Hopefully this whets your appetite for containerless deployment. In upcoming posts, we will review a simple architecture for a containerless application (complete with working code).
Sunday, May 5, 2013
Using A Variable Depth Copy to Prevent Hibernate LazyInitializationException
What is LazyInitializationException?
I’m going to go out on a limb and say: Anybody who has ever used Hibernate has at some point triggered a LazyInitializationException. Seriously, questions about what this exception is and how to fix it pop up all the time.
What
is a LazyInitializationException? In a nutshell, if you use Hibernate
to load an entity from the database, and then try to access a
lazily-loaded portion of that entity’s object graph from outside
the database session, Hibernate will throw a
LazyInitializationException. The simple answer is to just not access
lazily loaded properties or collections outside of a session. However,
the devil, as they say, is in the details.
If you’re unfamiliar with this exception and its solutions, I recommend reading up on the many options to solve
this problem. The options have been covered enough and are google-able
enough that I don’t need to discuss all of them here (except maybe to
ask you to avoid OpenSessionInView). But what I can discuss here is my own solution to the problem, and
show how my solution provides a two-for-one bundle of goodness.
What were the issues I was looking to solve?

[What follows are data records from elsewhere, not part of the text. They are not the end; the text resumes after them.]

-- ==== Sys2Proof/Laws/Window.lean ====
section
/-! SUPPORT. What the window's address map and the host's accesses can do. -/

namespace Sys2Proof.Machine

/-! ### The address map -/

theorem inBuffer_iff (p : Params) (b : Buffer) (off : Nat) :
    inBuffer p b off = true ↔ bufBase b ≤ off ∧ off < bufBase b + bufCap p b := by simp [inBuffer]

/-- An offset is in a buffer's region exactly when it lies in the buffer's mapped bytes: the buffers do not overlap. -/
theorem regionAt_buf_iff {p : Params} (h : p.wf = true) (b : Buffer) (off : Nat) :
    regionAt p off = some (.buf b) ↔ inBuffer p b off = true := by
  have hb := params_bounds h
  have e1 : inBuffer p .pwd off = true ↔ 0x100 ≤ off ∧ off < 0x100 + p.pwdCap := inBuffer_iff p .pwd off
  have e2 : inBuffer p .inp off = true ↔ 0x10000 ≤ off ∧ off < 0x10000 + p.inCap := inBuffer_iff p .inp off
  have e3 : inBuffer p .out off = true ↔ 0x20000 ≤ off ∧ off < 0x20000 + (p.inCap + 96) := inBuffer_iff p .out off
  unfold regionAt
  rw [pwdBase_eq]
  by_cases h0 : off < 0x100
  · rw [if_pos h0]
    cases b <;> simp only [Option.map_eq_some_iff, reduceCtorEq, and_false, exists_false, false_iff] <;>
      simp only [e1, e2, e3] <;> omega
  · rw [if_neg h0]
    by_cases h1 : inBuffer p .pwd off = true
    · rw [if_pos h1]
      cases b <;> simp [h1, e2, e3] <;> rw [e1] at h1 <;> omega
    · rw [if_neg h1]
      by_cases h2 : inBuffer p .inp off = true
      · rw [if_pos h2]
        cases b <;> simp [h1, h2, e3]
        rw [e2] at h2; omega
      · rw [if_neg h2]
        by_cases h3 : inBuffer p .out off = true
        · rw [if_pos h3]; cases b <;> simp [h1, h2, h3]
        · rw [if_neg h3]; cases b <;> simp [h1, h2, h3]

theorem regionAt_reg_iff (p : Params) (r : Reg) (off : Nat) :
    regionAt p off = some (.reg r) ↔ off < 0x100 ∧ regAt off = some r := by
  unfold regionAt
  rw [pwdBase_eq]
  by_cases h0 : off < 0x100
  · simp [h0]
  · simp only [h0, if_false, false_and, iff_false]
    split
    · simp
    · split
      · simp
      · split <;> simp

/-- The offset of each register (10_state.md R23 to R30). -/
def regOffset : Reg → Nat
  | .ctrl => 0x000
  | .cmd => 0x004
  | .status => 0x008
  | .errCode => 0x00C
  | .pwdLen => 0x010
  | .inLen => 0x014
  | .outLen => 0x018
  | .indexLo => 0x020
  | .indexHi => 0x024

theorem regAt_iff (off : Nat) (r : Reg) : regAt off = some r ↔ off / 4 = regOffset r / 4 := by
  generalize hk : off / 4 = k
  unfold regAt
  rw [hk]
  split <;> cases r <;> simp_all [regOffset]

theorem mapped_lt_windowSize {p : Params} (h : p.wf = true) {b : Buffer} {off : Nat} (hb : inBuffer p b off = true) :
    off < windowSize := by
  have := params_bounds h
  rw [inBuffer_iff] at hb
  cases b <;> simp only [bufBase, bufCap, pwdBase_eq, inBase_eq, outBase_eq, outCap_eq] at hb <;> rw [windowSize_eq] <;> omega

/-- A 1-byte access passes exactly on a mapped buffer byte (R52, R54). -/
theorem check8_ok_iff {p : Params} (h : p.wf = true) (off : Nat) (b : Buffer) :
    check8 p off = .ok b ↔ inBuffer p b off = true := by
  unfold check8
  split
  · rename_i hw
    simp only [reduceCtorEq, false_iff]
    intro hb
    have := mapped_lt_windowSize h hb
    omega
  · rw [← regionAt_buf_iff h]
    split <;> simp_all

/-- A 4-byte access passes on a buffer exactly when it is aligned and its first and last bytes are mapped there (R53). -/
theorem check32_buf_iff {p : Params} (h : p.wf = true) (off : Nat) (b : Buffer) :
    check32 p off = .ok (.buf b) ↔ off % 4 = 0 ∧ inBuffer p b off = true ∧ inBuffer p b (off + 3) = true := by
  unfold check32
  split
  · rename_i hw
    simp only [reduceCtorEq, false_iff]
    rintro ⟨_, hb, _⟩
    have := mapped_lt_windowSize h hb
    omega
  · rw [← regionAt_buf_iff h, ← regionAt_buf_iff h]
    split
    · rename_i h0; simp [h0]
    · rename_i r h0
      rw [h0]
      split
      · rename_i h1; simp [h1]
      · rename_i h1
        simp only [ne_eq, Decidable.not_not] at h1
        split
        · rename_i h2
          simp only [reduceCtorEq, false_iff, Option.some.injEq, not_and]
          rintro _ rfl; exact h2
        · rename_i h2
          simp only [ne_eq, Decidable.not_not] at h2
          simp only [Except.ok.injEq, h1, Option.some.injEq, true_and, h2, and_self]

/-- A 4-byte access passes on a register exactly at the register's own offset (R52, R53). -/
theorem check32_reg_iff (p : Params) (off : Nat) (r : Reg) : check32 p off = .ok (.reg r) ↔ off = regOffset r := by
  have key : ∀ o, regionAt p o = some (.reg r) ↔ o < 0x100 ∧ o / 4 = regOffset r / 4 := fun o => by
    rw [regionAt_reg_iff, regAt_iff]
  have hr : regOffset r % 4 = 0 ∧ regOffset r < 0x28 := by cases r <;> simp [regOffset]
  constructor
  · unfold check32
    split
    · simp
    · split
      · simp
      · rename_i x h0
        split
        · simp
        · rename_i h1
          split
          · simp
          · intro he
            cases he
            have := (key off).1 h0
            omega
  · rintro rfl
    have h0 := (key (regOffset r)).2 (by omega)
    have h3 := (key (regOffset r + 3)).2 (by omega)
    unfold check32
    rw [windowSize_eq, if_neg (by omega), h0]
    simp [hr.1, h3]

/-- Every register passes the check of a 4-byte access at its offset. -/
theorem check32_regOffset (p : Params) (r : Reg) : check32 p (regOffset r) = .ok (.reg r) := (check32_reg_iff p _ r).2 rfl

/-- Which 4-byte accesses pass at all. -/
theorem check32_ok_iff {p : Params} (h : p.wf = true) (off : Nat) :
    (∃ r, check32 p off = .ok r) ↔
      (∃ r, off = regOffset r) ∨
        ∃ b, off % 4 = 0 ∧ inBuffer p b off = true ∧ inBuffer p b (off + 3) = true := by
  constructor
  · rintro ⟨r | b, hr⟩
    · exact .inl ⟨r, (check32_reg_iff p off r).1 hr⟩
    · exact .inr ⟨b, (check32_buf_iff h off b).1 hr⟩
  · rintro (⟨r, hr⟩ | ⟨b, hb⟩)
    · exact ⟨_, (check32_reg_iff p off r).2 hr⟩
    · exact ⟨_, (check32_buf_iff h off b).2 hb⟩

/-! ### Accesses -/

theorem memRead32_reg (r : Reg) (s : State) :
    memRead32 (regOffset r) s = .ok (readReg r s, afterRead (.reg r) s) := by
  simp [memRead32, check32_regOffset, Except.map, readRegion]

theorem memWrite32_reg (r : Reg) (v : Word) (s : State) : memWrite32 (regOffset r) v s = .ok (writeReg r v s) := by
  simp [memWrite32, check32_regOffset, writeRegion]

/-- A read leaves the state, or uses up one busy value. -/
theorem afterRead_cases (r : Region) (s : State) :
    afterRead r s = s ∨ (s.status.busy = true ∧ afterRead r s = drawBusyValue s) := by
  unfold afterRead readsFree
  cases hb : s.status.busy
  · simp
  · by_cases h : (r == Region.reg .outLen || r == .buf .out) = true
    · right; simp only [Bool.true_and, h, if_true, and_self]
    · left; simp only [Bool.true_and, h]; rfl

/-- A buffer write stores its bytes in IDLE and is the hazard in BUSY; it is never to OUT (R57 to R59). -/
theorem writeBuf_ok {b : Buffer} {off : Nat} {bs : List Byte} {s t : State} (h : writeBuf b off bs s = .ok t) :
    b ≠ .out ∧
      ((s.status.busy = false ∧ t = { s with mem := s.mem.store off bs }) ∨ (s.status.busy = true ∧ t = hazard s)) := by
  cases b with
  | out => simp [writeBuf] at h
  | pwd | inp =>
    simp only [writeBuf, Except.ok.injEq] at h
    subst h
    refine ⟨by simp, ?_⟩
    exact unlessBusy_cases _ s

/-- Everything a host access that is no bus error can do: it answers a read, having left the state or used up one busy value; or it writes
a register; or it writes bytes of PWD or IN. -/
theorem hostAccess_cases {a : Access} {s t : State} (h : hostAccess a s = .ok t) :
    (∃ (off : Nat) (b : Buffer), a = .read8 off ∧ check8 s.params off = .ok b ∧
      t = respond (.byte (readBuf8 b off s)) (afterRead (.buf b) s)) ∨
    (∃ (off : Nat) (r : Region), a = .read32 off ∧ check32 s.params off = .ok r ∧
      t = respond (.word (readRegion r off s)) (afterRead r s)) ∨
    (∃ (off : Nat) (v : Byte) (b : Buffer) (u : State), a = .write8 off v ∧ check8 s.params off = .ok b ∧
      writeBuf b off [v] s = .ok u ∧ t = respond .written u) ∨
    (∃ (r : Reg) (v : Word), a = .write32 (regOffset r) v ∧ t = respond .written (writeReg r v s)) ∨
    (∃ (off : Nat) (v : Word) (b : Buffer) (u : State), a = .write32 off v ∧ check32 s.params off = .ok (.buf b) ∧
      writeBuf b off (le32 v) s = .ok u ∧ t = respond .written u) := by
  cases a with
  | read8 off =>
    left
    cases hc : check8 s.params off with
    | error f => simp [hostAccess, memRead8, hc, Except.map] at h
    | ok b =>
      simp only [hostAccess, memRead8, hc, Except.map, Except.ok.injEq] at h
      exact ⟨off, b, rfl, hc, h.symm⟩
  | read32 off =>
    right; left
    cases hc : check32 s.params off with
    | error f => simp [hostAccess, memRead32, hc, Except.map] at h
    | ok r =>
      simp only [hostAccess, memRead32, hc, Except.map, Except.ok.injEq] at h
      exact ⟨off, r, rfl, hc, h.symm⟩
  | write8 off v =>
    right; right; left
    cases hc : check8 s.params off with
    | error f => simp [hostAccess, memWrite8, hc, Except.map] at h
    | ok b =>
      simp only [hostAccess, memWrite8, hc] at h
      cases hw : writeBuf b off [v] s with
      | error f => simp [hw, Except.map] at h
      | ok u =>
        simp only [hw, Except.map, Except.ok.injEq] at h
        exact ⟨off, v, b, u, rfl, hc, hw, h.symm⟩
  | write32 off v =>
    right; right; right
    cases hc : check32 s.params off with
    | error f => simp [hostAccess, memWrite32, hc, Except.map] at h
    | ok r =>
      cases r with
      | reg r =>
        left
        simp only [hostAccess, memWrite32, hc, writeRegion, Except.map, Except.ok.injEq] at h
        have := (check32_reg_iff _ _ _).1 hc
        subst this
        exact ⟨r, v, rfl, h.symm⟩
      | buf b =>
        right
        simp only [hostAccess, memWrite32, hc, writeRegion] at h
        cases hw : writeBuf b off (le32 v) s with
        | error f => simp [hw, Except.map] at h
        | ok u =>
          simp only [hw, Except.map, Except.ok.injEq] at h
          exact ⟨off, v, b, u, rfl, hc, hw, h.symm⟩

end Sys2Proof.Machine
end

Besides preventing this exception, first of all I was looking for a solution that would convert Hibernate objects into a DTO that looks the same as my regular entity / domain object. I investigated mapping with Dozer,
but it looked a bit heavy for my needs, and I didn’t want to introduce
another library unless it was actually necessary. Another option is to
use a HibernateUnproxifier, but that still requires code to access each specific collection every time, and I was looking for something more general.
Secondly,
I was looking for a solution that would load collections to the right
depth (deep enough, or shallow enough). Sometimes I wanted just the
top-level properties of an object, sometimes I wanted the object’s
objects or collections, and so on. As mentioned above, the simple answer
is that you can just lazily load the objects and collections you want
as needed. But the devil in the details is that it quickly becomes
cumbersome to modify your DAO or Service with methods to load this
specific collection here and that specific collection there.
Finally,
I was looking for a solution that prevents circular references.
Sometimes my domain classes had to have circular references to satisfy
certain Hibernate mappings. When marshalling these objects to JSON, the
conversion would break. It’s easy to introduce @JsonBackReference, but again I felt like there had to be a better way.
Copy It!
Enter the VariableDepthCopier.
With this class you can copy an object coming from the database into a
new instance of the same class, and specify how deep the resulting
object graph should be in the new copy.
This copy can then be safely passed around or marshalled to the client
without worrying about LazyInitializationExceptions.
As for how to specify the copy depth: an
object copied with level 0 has just the primitives and java.lang
immutable classes (such as String, Number, Date, etc). Non-primitive
properties will be set to null, and collections will be empty. Level 1
contains non-primitive properties, and collections will be filled. These
child objects and objects in collections are set to the equivalent of
what we saw as level 0 for the first object. The pattern goes on, you
can copy to level 2, level 3, and so on. I’m going to make the argument
that you should not return a variable depth copy of level
higher than 2.
How does this satisfy the three issues I was looking to solve?
First, this
converts my domain object to a new object of the same class but without
Hibernate’s persistent collections. This prevents the exception.
Hibernate's persistent collections aren't copied, their contents are
copied into the natural collection of the target class.This way we don’t
need the HibernateUnproxifier, everything can be copied without knowledge of Hibernate.
Secondly,
the copy still needs to be performed inside a transaction, but it can
be done generically without needing to specify which specific
collections are loaded. The copier provides complete control over how
shallow or deep the copy/mapping occurs.
Finally,
this copy performs cycle detection and sets any repeated copies to
null. With this mapping technique, I was able to remove @JsonBackReference from all of my domain objects.
Caveats
It’s important to note that the copy
is done according to bean properties, not necessarily through field
reflection. Because of this, the object to be copied should be a domain
object following the Java Bean pattern. Additionally, the copier depends on Spring's BeanUtil, so it works best in a project already using Spring. If this were to be distributed as a more general purpose tool, I would probably try to rework it to use field reflection, and to not have other dependencies. As of this writing, this solution works fine in my project so this is the state it's in right now.
Conclusion
As
mentioned above, there are many ways to deal with
LazyInitializationExceptions. I thought this was a neat and useful idea.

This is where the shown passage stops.